Versions
- The coat of arms of the president of the Philippines as defined by Executive Order No. 310 of 2004
- Armiger: President of the Philippines
- Adopted: 1947 (current definition from 2004)
- Shield: A circular blue shield with an eight-rayed golden-yellow Philippine sun at the center. Overlapping the Philippine sun is a red equilateral triangle. Inside and at the center of the equilateral triangle is the traditional golden-yellow sea lion (Ultramar) of the Coat-of-Arms granted to the City of Manila in 1596, on guard with a sword on its right paw, at hilt. Inside and at the corner of each of the three (3) angles of the equilateral triangle, a five-pointed golden-yellow star to represent Luzon, Visayas, and Mindanao, respectively.
- Other elements: The whole are encircled at the outer edge of the blue shield by five-pointed golden-yellow stars, with one point of each star pointing outward on the imaginary radiating center lines, the number of stars conforming to the number of provinces of the Republic of the Philippines at any given time. (Currently 82)
- Use: On documents from the president to members of government, and as a symbol on presidential vehicles, podiums, and other places

= Seal of the president of the Philippines =

The seal of the president of the Philippines (sagisag ng pangulo ng Pilipinas) is a symbol used to represent the history and dignity of the president of the Philippines. Its original form was designed by Captain Galo B. Ocampo, secretary of the Philippine Heraldry Committee, and patterned after the seal of the president of the United States. It was first used by President Manuel Roxas in 1947.

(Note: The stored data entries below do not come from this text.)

-- ==== Sys2Proof/Machine/Ops.lean ====
section
/-! DEFINITION. The named operations over registers, thread control blocks, the call stack, the cursor, the segment and the event output, and taking a fault. -/

namespace Sys2Proof.Machine

/-- The outcome of one instruction or one step. -/
abbrev Result := Host.Outcome State Fault Refusal

/-! ## Registers (R21) -/

/-- `x[i]`. -/
def State.reg (s : State) (i : Byte) : Word := s.regs[i.toNat]'(i.isLt)

/-- `x[i] <- v`. -/
def State.setReg (s : State) (i : Byte) (v : Word) : State := { s with regs := s.regs.set i.toNat v i.isLt }

/-! ## The cursor (R30, R65) -/

/-- `seek(o)`: it never faults (R65). -/
def State.seek (s : State) (o : Word) : State := { s with pc := o }

/-! ## The segment (R31, R60 to R64) -/

/-- `SEG_LEN`; 0 with no segment. -/
def State.segLen (s : State) : Nat := (s.segment.map Memory.len).getD 0

/-- The segment byte at offset `o`, none where `o ≥ SEG_LEN` (R63). -/
def State.segByte (s : State) (o : Word) : Option Byte := s.segment.bind fun m => m.read o.toNat

/-- The segment bytes at `a`, `a+1`, … (modulo 65536, R62), at most `n`, up to the first offset that does not exist. -/
def State.segBytes (s : State) : Nat → Word → List Byte
  | 0, _ => []
  | n + 1, a =>
    match s.segByte a with
    | none => []
    | some b => b :: s.segBytes n (a + 1)

/-- `MemRead(a, n)`: `n` bytes as one big-endian number (R62), or the first offset at or above `SEG_LEN` (R63). -/
def State.memRead (s : State) (a : Word) (n : Nat) : Except Word Nat :=
  let bs := s.segBytes n a
  if bs.length = n then .ok (bs.foldl (fun v b => v * 256 + b.toNat) 0) else .error (a + BitVec.ofNat 16 bs.length)

/-- `MemRead(pc, n)`, then the cursor advances by `n` modulo 65536 (R64). -/
def State.fetch (s : State) (n : Nat) : Except Word (Nat × State) :=
  match s.memRead s.pc n with
  | .ok v => .ok (v, s.seek (s.pc + BitVec.ofNat 16 n))
  | .error o => .error o

/-- `Fetch8()` (R64). -/
def State.fetch8 (s : State) : Except Word (Byte × State) := (s.fetch 1).map fun (v, t) => (BitVec.ofNat 8 v, t)

/-- `Fetch16()` (R64). -/
def State.fetch16 (s : State) : Except Word (Word × State) := (s.fetch 2).map fun (v, t) => (BitVec.ofNat 16 v, t)

/-- `Fetch32()` (R64): part of the cursor's interface, used by no opcode (R66). -/
def State.fetch32 (s : State) : Except Word (DWord × State) := (s.fetch 4).map fun (v, t) => (BitVec.ofNat 32 v, t)

/-! ## Thread control blocks (R23) -/

/-- `T[t]`. -/
def State.tcb (s : State) (t : Fin 64) : Tcb := s.tcbs[t]

/-- `T[t]` with some of its fields replaced. -/
def State.modifyTcb (s : State) (t : Fin 64) (f : Tcb → Tcb) : State :=
  { s with tcbs := s.tcbs.set t (f s.tcbs[t]) }

/-- The loop `for t in first .. first + n − 1` over the bank (R226). -/
def mapRange (f : Tcb → Tcb) : Nat → Nat → TcbBank → TcbBank
  | 0, _, x => x
  | n + 1, first, x => mapRange f n (first + 1) (if h : first < 64 then x.set first (f x[first]) else x)

/-- Every `T[t]` with `first ≤ t ≤ last`, with some of its fields replaced. -/
def State.modifyRange (s : State) (first last : Nat) (f : Tcb → Tcb) : State :=
  { s with tcbs := mapRange f (last + 1 - first) first s.tcbs }

/-! ## The call stack (R28) -/

/-- `push(v)`; none where it overflows (`sp = 256`). -/
def State.push (s : State) (v : Word) : Option State :=
  if h : s.sp.val < 256 then
    some { s with stack := s.stack.set s.sp.val v h, sp := ⟨s.sp.val + 1, by omega⟩ }
  else none

/-- `pop()`; none where it underflows (`sp = 0`). The entry popped stays in `S` (R28 writes only `sp`). -/
def State.pop (s : State) : Option (Word × State) :=
  if h : s.sp.val = 0 then none
  else some (s.stack[s.sp.val - 1]'(by have := s.sp.isLt; omega), { s with sp := ⟨s.sp.val - 1, by omega⟩ })

/-! ## Events (R250) -/

/-- `emit E`: the event is appended to the event output; the collaborator returns nothing (R251). -/
def State.emit (s : State) (e : Event) : State := { s with events := s.events ++ [e] }

/-- The collaborator that an event is handed to (the table of R369). -/
def Event.collaborator : Event → Collaborator
  | .selectPalette _ | .selectPage _ | .fillPage _ _ | .copyPage _ _ _ | .blitPage _ | .drawString _ _ _ _
  | .drawPolygon _ _ _ _ _ => .video
  | .playSound _ _ _ _ | .playMusic _ _ _ => .audio
  | .load _ => .resource

/-! ## Taking a fault (R350 to R352, R365, R366)

There is no handler and no return from a fault (R366), so there is no operation beside `takeFault` that undoes it. -/

/-- The numeric code of a cause (the table of R351). -/
def FaultCause.code : FaultCause → Nat
  | .invalidOpcode _ => 1
  | .stackOverflow => 2
  | .stackUnderflow => 3
  | .fetchOutOfSegment _ => 4
  | .badThreadId _ => 5
  | .badThreadRange _ _ => 6
  | .badThreadState _ => 7
  | .badCondition _ => 8
  | .noSegment => 9

/-- Taking a fault (R350): opcode, slice and pass end at once and the fault state becomes the record. The rest of the
interpreter's state is unspecified (R350, D28): free values (log 9). The segment, which nothing writes (R61), the
parameters, what earlier host calls returned and the host's calls to come stand. -/
def State.takeFault (s : State) (record : FaultRecord) : State :=
  { s with
    fault := some record
    phase := .idle
    regs := Config.faultedRegs s.freeCount
    tcbs := Config.faultedTcbs s.freeCount
    stack := Config.faultedStack s.freeCount
    sp := Config.faultedSp s.freeCount
    pc := Config.faultedPc s.freeCount
    cur := Config.faultedCur s.freeCount
    events := Config.faultedEvents s.freeCount
    freeCount := s.freeCount + 1 }

/-- The record of a fault that an opcode raises (R352): the thread, the offset of the opcode's first byte, its opcode byte. -/
def State.faultRecord (s : State) (cause : FaultCause) : FaultRecord where
  cause := cause
  thread := some s.cur
  offset := some s.opStart
  opcode := some (s.tcb s.cur).opcode

/-- `raise Fault(cause)` inside an opcode. -/
def State.raise (s : State) (cause : FaultCause) : State := s.takeFault (s.faultRecord cause)

end Sys2Proof.Machine
end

==Description and symbolism==
The seal is composed of the coat of arms of the president, which, according to Executive Order No. 310 of 2004 consists of:

A circular blue shield with an eight-rayed golden-yellow Philippine sun at the center. Overlapping the Philippine sun is a red equilateral triangle. Inside and at the center of the equilateral triangle is the traditional golden-yellow sea lion (Ultramar) of the Coat-Of-Arms granted to the City of Manila in 1596, on guard with a sword on its right paw, at hilt.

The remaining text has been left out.